From the reallocation of property and debt to child support to taxes to retirement planning, there are a slew of financial issues that are intertwined with most divorces. Chances are you and your spouse share a lot of assets, from furniture to stocks to pets! You might even have a sentimental attachment to some of them. Unless the two of you agree on how to divide all the property up, you might have to brush off on your bartering skills. Some parting couples even opt to sell all the property at once and divide the profits.
While that comfortable sofa and antique dresser might be in demand, the debt you two shared certainly won't be. A joint credit report deserves a good look as you and your lawyer(s) determine what's fair. As you distribute the debt, try to cap off whatever debt you currently have. Divorce is expensive and you want to deflate the financial burden as much as you can today. Again, more bartering may be in order here. Take on more debt in exchange for more assets, or vice versa. If you have an open mind and cooperate, you'll likely come to a fair divorce settlement. It's not unusual for a divorcing couple to split the debt right down the middle.
Surprisingly, you're going to have some new tax issues to think about too. If you have dependents, which person will get that tax exemption from now on? Many other tax exemptions and deductibles that you probably took for granted as a married couple will need to be reevaluated after a divorce.
Not to mention, child support and alimony!
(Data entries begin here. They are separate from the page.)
/-- A permit is due to the lay on the TABLE in STROKING with the gate CLOSED exactly where every condition of R97 holds; issuing it opens the
gate, fills the permit record with the STROKE's tag, raises the permits total, starts the window at PERMIT_WINDOW and sends STROKE at once. -/
def Obligations.PermitIssuedWhenAllHold : Prop :=
  (∀ (s : State) (n : Nat), s.duePermit = some n ↔
    s.gate.state = .closed ∧ s.zones.table.occupant = some n ∧
      ∃ l, s.lay? n = some l ∧ l.phase = some .stroking ∧ l.state = .cutting ∧ l.holdWanted = false ∧ l.abandonWanted = false ∧
        s.clampedFor n = true ∧ (∃ gd, s.guardState = some gd ∧ gd.isOpen = false ∧ gd.locked = true) ∧
        (∀ x, s.workingSlot .xfer = some x → x.inFlight = none ∧ x.posted = []) ∧
        s.seq.gauge = .known (l.target.getD 0) true ∧
        (∃ x, s.workingSlot .knife = some x ∧ x.state = .ready ∧ x.inFlight = none ∧ x.posted = [] ∧ x.position = some .top) ∧
        (∀ x, s.workingSlot .out = some x → ∀ o ∈ x.orders, ∀ d, o.kind ≠ .deliver d) ∧ s.cell.state = .running) ∧
  ∀ (s : State) (n k : Nat), s.working .knife = some k → k < s.slots.length →
    ∃ u, issuePermit n s = (u, []) ∧
      u.gate = { s.gate with
        state := .opened, permit := some ⟨n, s.stepDetail n, (s.slot k).nextTag⟩, permits := bump32 s.gate.permits
        window := some s.cell.params.permitWindow, timer := none } ∧
      (u.slot k).inFlight = some ⟨(s.slot k).nextTag, ⟨.stroke, [.gate n]⟩, (s.slot k).timeoutOf⟩ ∧
      (u.slot k).nextTag = ((s.slot k).nextTag + 1) % 16 ∧ (u.slot k).lastStrokeTag = some (s.slot k).nextTag ∧
      (∀ j, j ≠ k → u.slot j = s.slot j) ∧ u.lays = s.lays ∧ u.zones = s.zones ∧ u.cell = s.cell ∧ u.seq = s.seq

/-- An order to a slot: without the capability it needs it is done at once with value 0; else it joins the tail of a posted queue of fewer
than 4. At a full one an order of a lay origin waits; an order of CELL makes the youngest order drop that is no STOP and not of CELL, or
waits where there is none (log 38); a DIRECT order is never posted there (R177). A STOP joins one that is announced, in flight or at the
head of the posted queue; else, with an order in flight in READY or FAULTED, it is announced and its frame handed over at once; else it goes
to the head, where a fifth posted order makes the youngest that is no STOP drop, at a halt too (log 50). A slot with nothing in flight sends: in READY the lamp
value pending before its oldest posted order, but STOP and STROKE before it; in FAULTED the lamp value; in PROBING IDENT (log 12). The order
takes the next tag, which rises by one from 15 back to 0, its timer starts, its frame is handed to the S-port, and the waiting orders fill
the posted queue up; a lamp value is completed at once where the station has no LAMP. The slots send in slot-number order (log 4). A frame
that waits is withdrawn by its slot and tag. An order's end sets the drive flag by ENABLE and the lamp state by a LAMP of another origin
than LAMP, where it is DONE, makes the clamp's or the gauge's record UNKNOWN where it is not (log 32), and is handed to each of its
origins (log 45). An origin other than DIRECT that stands in a STOP already is not added to it again (log 51).
In AUTO a slot wants ON in READY with an order of another origin than LAMP, OFF in READY without, BLINK in FAULTED and ABSENT; a change of
that value makes it the lamp pending value, or none where the lamp is in that state (log 24). -/
def Obligations.OrderIsPostedAndSent : Prop :=
  (∀ (s : State) (k : Nat) (o : Order),
    let x := s.slot k
    let becomes := fun (y : Slot) => ((s.setSlot k y, []) : Effect)
    let drops := fun (y : Slot) (d : Order) => ((s.setSlot k y, endTasks k none d .dropped) : Effect)
    let mayGo := fun (d : Order) => d.kind ≠ .stop ∧ ∀ c ∈ d.sources, c ≠ .cell true ∧ c ≠ .cell false
    (x.completesLocally o.kind = true → perform (.post k o) s = (s, endTasks k none o (.done 0))) ∧
    (x.completesLocally o.kind = false → o.kind ≠ .stop → x.posted.length < 4 →
      perform (.post k o) s = becomes { x with posted := x.posted ++ [o] }) ∧
    (x.completesLocally o.kind = false → o.kind ≠ .stop → 4 ≤ x.posted.length →
      ((∀ c ∈ o.sources, c.lay?.isSome = true) → perform (.post k o) s = becomes { x with waiting := x.waiting ++ [o] }) ∧
      (∀ awaited, o.sources = [.cell awaited] →
        ((∀ q ∈ x.posted, ¬mayGo q) → perform (.post k o) s = becomes { x with waiting := x.waiting ++ [o] }) ∧
        ∀ older d younger, x.posted = older ++ d :: younger → mayGo d → (∀ q ∈ younger, ¬mayGo q) →
          perform (.post k o) s = drops { x with posted := older ++ younger ++ [o] } d) ∧
      (∀ answerTag, o.sources = [.direct answerTag] → perform (.post k o) s = (s, []))) ∧
    (o.kind = .stop →
      let joined := fun (old : Order) => ({ old with sources := old.sources ++ o.sources.filter fun c => match c with
        | .direct _ => true
        | _ => decide (c ∉ old.sources) } : Order)
      let notHead := ∀ h rest, x.posted = h :: rest → h.kind ≠ .stop
      (∀ a, x.announced = some a → perform (.post k o) s = becomes { x with announced := some { a with order := joined a.order } }) ∧
      (∀ i, x.announced = none → x.inFlight = some i → i.order.kind = .stop →
        perform (.post k o) s = becomes { x with inFlight := some { i with order := joined i.order } }) ∧
      (x.announced = none → (∀ i, x.inFlight = some i → i.order.kind ≠ .stop) →
        (∀ h rest, x.posted = h :: rest → h.kind = .stop → perform (.post k o) s = becomes { x with posted := joined h :: rest }) ∧
        (notHead → x.inFlight.isSome = true → x.state = .ready ∨ x.state = .faulted → perform (.post k o) s =
          ((s.setSlot k { x with announced := some ⟨x.nextTag, o⟩, nextTag := (x.nextTag + 1) % 16 }).handFrame
            { slot := k, node := (x.config.map SlotConfig.node).getD 0, tag := x.nextTag, kind := .stop }, [])) ∧
        (notHead → x.inFlight = none ∨ (x.state ≠ .ready ∧ x.state ≠ .faulted) →
          (x.posted.length < 4 → perform (.post k o) s = becomes { x with posted := o :: x.posted }) ∧
          ∀ older d younger, 4 ≤ x.posted.length → x.posted = older ++ d :: younger → d.kind ≠ .stop →
            (∀ q ∈ younger, q.kind = .stop) → perform (.post k o) s = drops { x with posted := o :: older ++ younger } d)))) ∧
  (∀ (s : State) (k : Nat), k < s.slots.length →
    let x := s.slot k
    let timeout := (x.config.map SlotConfig.timeout).getD 0
    let sends := fun (y : Slot) (o : Order) (ms : Nat) => some ((s.setSlot k { y with
        inFlight := some ⟨x.nextTag, o, ms⟩
        nextTag := (x.nextTag + 1) % 16
        lastStrokeTag := if o.kind = .stroke then some x.nextTag else x.lastStrokeTag }).handFrame
      { slot := k, node := (x.config.map SlotConfig.node).getD 0, tag := x.nextTag, kind := o.kind })
    let sendsLamp := fun (v : LampState) =>
      let y := { x with lampPending := none, lamp := v }
      if x.caps.any Caps.lamp = true then sends y ⟨.lamp v, [.lamp]⟩ timeout else some (s.setSlot k y)
    (x.inFlight.isSome = true → s.slotSend k = none) ∧
    (x.inFlight = none →
      (x.state = .absent ∨ x.state = .unused → s.slotSend k = none) ∧
      (x.state = .probing → s.slotSend k = sends x ⟨.ident, [.cell false]⟩ s.cell.params.probeTimeout) ∧
      (x.state = .faulted → x.lampPending = none → s.slotSend k = none) ∧
      (∀ v, x.state = .faulted → x.lampPending = some v → s.slotSend k = sendsLamp v) ∧
      (x.state = .ready → x.posted = [] → x.lampPending = none → s.slotSend k = none) ∧
      (∀ v, x.state = .ready → x.lampPending = some v →
        (∀ o rest, x.posted = o :: rest → o.kind ≠ .stop ∧ o.kind ≠ .stroke) → s.slotSend k = sendsLamp v) ∧
      ∀ o rest, x.state = .ready → x.posted = o :: rest → x.lampPending = none ∨ o.kind = .stop ∨ o.kind = .stroke →
        s.slotSend k = sends { x with
          posted := rest ++ x.waiting.take (4 - rest.length), waiting := x.waiting.drop (4 - rest.length) } o timeout)) ∧
  (∀ s : State,
    (∀ k u, k < 12 → s.slotSend k = some u → (∀ j < k, s.slotSend j = none) → sendRule s = some (u, [])) ∧
    ((∀ k < 12, s.slotSend k = none) → sendRule s = none)) ∧
  (∀ (s : State) (f : OrderFrame),
    (s.link.ringUp = false → s.handFrame f = s) ∧
    (s.link.ringUp = true → s.link.leaving = none → s.handFrame f = { s with link := { s.link with leaving := some f } }) ∧
    (s.link.ringUp = true → s.link.leaving.isSome = true →
      s.handFrame f = { s with link := { s.link with output := s.link.output ++ [f] } })) ∧
  (∀ (s : State) (k : Nat) (tags : List Nat), ∃ left,
    s.withdraw k tags = { s with link := { s.link with output := left } } ∧
    left.Sublist s.link.output ∧ ∀ f, f ∈ left ↔ f ∈ s.link.output ∧ ¬(f.slot = k ∧ f.tag ∈ tags)) ∧
  (∀ (s : State) (k : Nat) (tag : Option Nat) (o : Order) (how : End),
    let x := s.slot k
    let told := o.sources.map fun src => Task.endFor k tag o.kind src how
    let sequenced := ∃ n halted, Source.sequence n halted ∈ o.sources
    let clamps := (∃ level, o.kind = .clamp level) ∨ o.kind = .release
    let gauges := (∃ q, o.kind = .move q) ∨ o.kind = .pushOut
    (∀ on, how.isDone = true → o.kind = .enable on →
      perform (.ended k tag o how) s = (s.setSlot k { x with drive := on }, told)) ∧
    (∀ v, how.isDone = true → o.kind = .lamp v → o.sources ≠ [.lamp] →
      perform (.ended k tag o how) s = (s.setSlot k { x with lamp := v }, told)) ∧
    (k < s.slots.length → how.isDone = true → (∀ on, o.kind ≠ .enable on) → (∀ v, o.kind = .lamp v → o.sources = [.lamp]) →
      perform (.ended k tag o how) s = (s, told)) ∧
    (how.isDone = false → clamps → sequenced ∨ s.working .clamp = some k →
      perform (.ended k tag o how) s = ({ s with seq := { s.seq with clamp := .unknown } }, told)) ∧
    (how.isDone = false → gauges → sequenced ∨ s.working .gauge = some k →
      perform (.ended k tag o how) s = ({ s with seq := { s.seq with gauge := .unknown } }, told)) ∧
    (how.isDone = false → ¬(clamps ∧ (sequenced ∨ s.working .clamp = some k)) → ¬(gauges ∧ (sequenced ∨ s.working .gauge = some k)) →
      perform (.ended k tag o how) s = (s, told)) ∧
    perform (.endFor k tag o.kind .lamp how) s = (s, []) ∧ perform (.endFor k tag o.kind (.cell false) how) s = (s, [])) ∧
  ∀ s : State,
    let auto := fun (x : Slot) => ∃ c, x.config = some c ∧ c.lamp = .auto
    let wants := fun (x : Slot) => match x.state with
      | .ready => if ∃ o ∈ x.orders, o.sources ≠ [.lamp] then LampState.on else .off
      | .faulted | .absent => .blink
      | .probing | .unused => x.wanted
    (∀ k, k < s.slots.length → auto (s.slot k) → (s.slot k).wanted ≠ wants (s.slot k) →
      (∀ j < k, auto (s.slot j) → (s.slot j).wanted = wants (s.slot j)) →
      lampRule s = some (s.setSlot k { s.slot k with
        wanted := wants (s.slot k)
        lampPending := if wants (s.slot k) = (s.slot k).lamp then none else some (wants (s.slot k)) }, [])) ∧
    ((∀ k < s.slots.length, auto (s.slot k) → (s.slot k).wanted = wants (s.slot k)) → lampRule s = none)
These issues are highly variable and personable but they are going to be big ones if you and your former spouse have children together.
Men sometimes have great financial difficulties affording child support, but statistics show it's newly single mothers that have the most money problems. This is especially evident when a woman must suddenly afford childcare or is swept into a new work environment; kids typically must adjust to a lower standard of living, just like their parents, after a divorce.
An entire family structure gets disrupted during a divorce and that has not only an effect on the personal relationships, but on the overall economic situation of all involved. And these financial issues are deep and complex and have enduring effects.
The best advice for you, the soon-to-be-divorced, is to remind yourself the financial turmoil is only temporary and it can be dealt with the most adequately if you can keep your cool and think practically. While it's tempting, dividing up property and debt is probably not a time for vengeance or proving a point. The divorce will go quicker and more amicably if you try to stay as calm and rational as possible!